Artists Jonah Bowrie and Ben Munoz, who were Emerging artists in this year’s festival and assisted us on our project, have an ongoing online work at https://fuit.es. Ben and Jonah incorporated content from Trace Reverb Trace into fuit.es. The page is here: https://fuit.es/trace-retrace and continues to grow and change in digital space.
Our emerging and apprentice artists:
Derek Holland, Noelle Salaun, Jane Grabowski, Jonah Bowrie, Ben Munoz, Sam Douma, Brayden Carr, Daniela Chapparo, Elliot Russell, Jude Markey-Smith, Trey Scantlen, Ben Zucker, and Thelonius Garcia.
This project was made possible by the generous support of the New York Arts Program (Emilie Clark, Director), and Stanzi Vaubel, Artistic Director and Founder of the Indeterminacy Festival.
Images: Bjorn Bolinder
@findthelightphotography IG
findthelightphotography.com
Based on Video and Music developed for our performance/Artist talk at the NYArts Program in October ’23. This version is from March ’24. Both the video and music were performed live. The sound and video here were recorded directly from their respective computers.

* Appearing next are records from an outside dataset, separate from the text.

-- ==== Sys2Proof/Laws/Residues.lean ====
section
/-! SUPPORT. The check residues of the accumulator array never fail on an array that no upset has struck (R76 to R81): the
predicate `Acc.Sound`, that it holds of the empty array, that every step of a reduction keeps it, and that a sound array
passes the check of a readout. -/

namespace Sys2Proof.Machine

/-- The integers modulo the prime of the check residues. -/
abbrev Zc := ZMod checkPrime

theorem two31 : (2 : Zc) ^ 31 = 1 := by
  have h : ((2 ^ 31 : Nat) : Zc) = ((checkPrime + 1 : Nat) : Zc) := rfl
  rw [Nat.cast_add, ZMod.natCast_self, Nat.cast_pow] at h
  rw [← Nat.cast_ofNat, h, zero_add, Nat.cast_one]

/-- 2^e with the exponent taken modulo 31. -/
def pw (e : Int) : Zc := 2 ^ (e % 31).toNat

theorem two_mod (n : Nat) : (2 : Zc) ^ n = 2 ^ (n % 31) := by
  conv_lhs => rw [← Nat.div_add_mod n 31]
  rw [pow_add, pow_mul, two31, one_pow, one_mul]

theorem pw_add (a b : Int) : pw (a + b) = pw a * pw b := by
  unfold pw
  rw [← pow_add, two_mod ((a % 31).toNat + (b % 31).toNat)]
  congr 1
  omega

theorem pw_nat (n : Nat) : pw n = 2 ^ n := by
  unfold pw
  rw [two_mod n]
  congr 1

theorem cast_mod (n : Nat) : ((n % checkPrime : Nat) : Zc) = n := ZMod.natCast_mod n checkPrime

theorem rho_lt (m e : Int) : rho m e < checkPrime := Nat.mod_lt _ (by decide)

theorem rho_cast (m e : Int) : ((rho m e : Nat) : Zc) = (m : Zc) * pw e := by
  unfold rho pw
  rw [cast_mod, Nat.cast_mul, Nat.cast_pow]
  congr 1
  have h : (((m % checkPrime).toNat : Int) : Zc) = ((m % checkPrime : Int) : Zc) := by
    rw [Int.toNat_of_nonneg (Int.emod_nonneg _ (by decide))]
  have g : ((m % (checkPrime : Int) : Int) : Zc) = m := by simp
  rw [g] at h
  rw [← h]
  exact (Int.cast_natCast _).symm

theorem rhoSum_eq (l : List Nat) : rhoSum l < checkPrime ∧ ((rhoSum l : Nat) : Zc) = (l.map fun n : Nat => (n : Zc)).sum := by
  have key : ∀ (l : List Nat) (a : Nat), a < checkPrime →
      l.foldl (fun a b => (a + b) % checkPrime) a < checkPrime ∧
      ((l.foldl (fun a b => (a + b) % checkPrime) a : Nat) : Zc) = (a : Zc) + (l.map fun n : Nat => (n : Zc)).sum := by
    intro l
    induction l with
    | nil => intro a h; simp [h]
    | cons x r ih =>
      intro a _
      have h := ih ((a + x) % checkPrime) (Nat.mod_lt _ (by decide))
      refine ⟨h.1, ?_⟩
      rw [List.foldl_cons, h.2, cast_mod]
      simp only [List.map_cons, List.sum_cons, Nat.cast_add]
      ring
  have h := key l 0 (by decide)
  rw [Nat.cast_zero, zero_add] at h
  exact h

theorem nat_of_cast {a b : Nat} (ha : a < checkPrime) (hb : b < checkPrime) (h : (a : Zc) = b) : a = b := by
  have := (ZMod.natCast_eq_natCast_iff' a b checkPrime).1 h
  rwa [Nat.mod_eq_of_lt ha, Nat.mod_eq_of_lt hb] at this

/-! Sums over a map in ascending order of its keys -/

/-- The keys of a map ascend. -/
def Asc {α : Type} (m : Map α) : Prop := m.Pairwise fun x y => x.1 < y.1

theorem mget_none_of_lt {α : Type} {m : Map α} {k : Nat} (h : ∀ x ∈ m, k < x.1) : mget m k = none := by
  induction m with
  | nil => rfl
  | cons e r ih =>
    have he := h e (List.mem_cons_self ..)
    obtain ⟨j, a⟩ := e
    unfold mget
    rw [if_neg (by simp only at he; omega)]
    exact ih fun x hx => h x (List.mem_cons_of_mem _ hx)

For our performative works we develop video and audio structures that we improvise through. Both the imagery and sound incorporate generative/interactive systems, meaning that the generative elements are responding to us, and vice versa.
For the sound I’m using Kyma from Symbolic Sound and a Buchla Easel.
Maya+Rouvelle performance from December 2023 at the Montauk Club in Brooklyn, NY.
Lili developed a modular projection surface for this project.
Both the video and sound were created with the room and it’s ambience in mind, similarly to the way we made our previous work for the Crypt at the Church of the Intercession in Manhattan (a flower grew out of the ocean).
We’ll continue to explore and evolve this site conditioned/improvised form in future projects.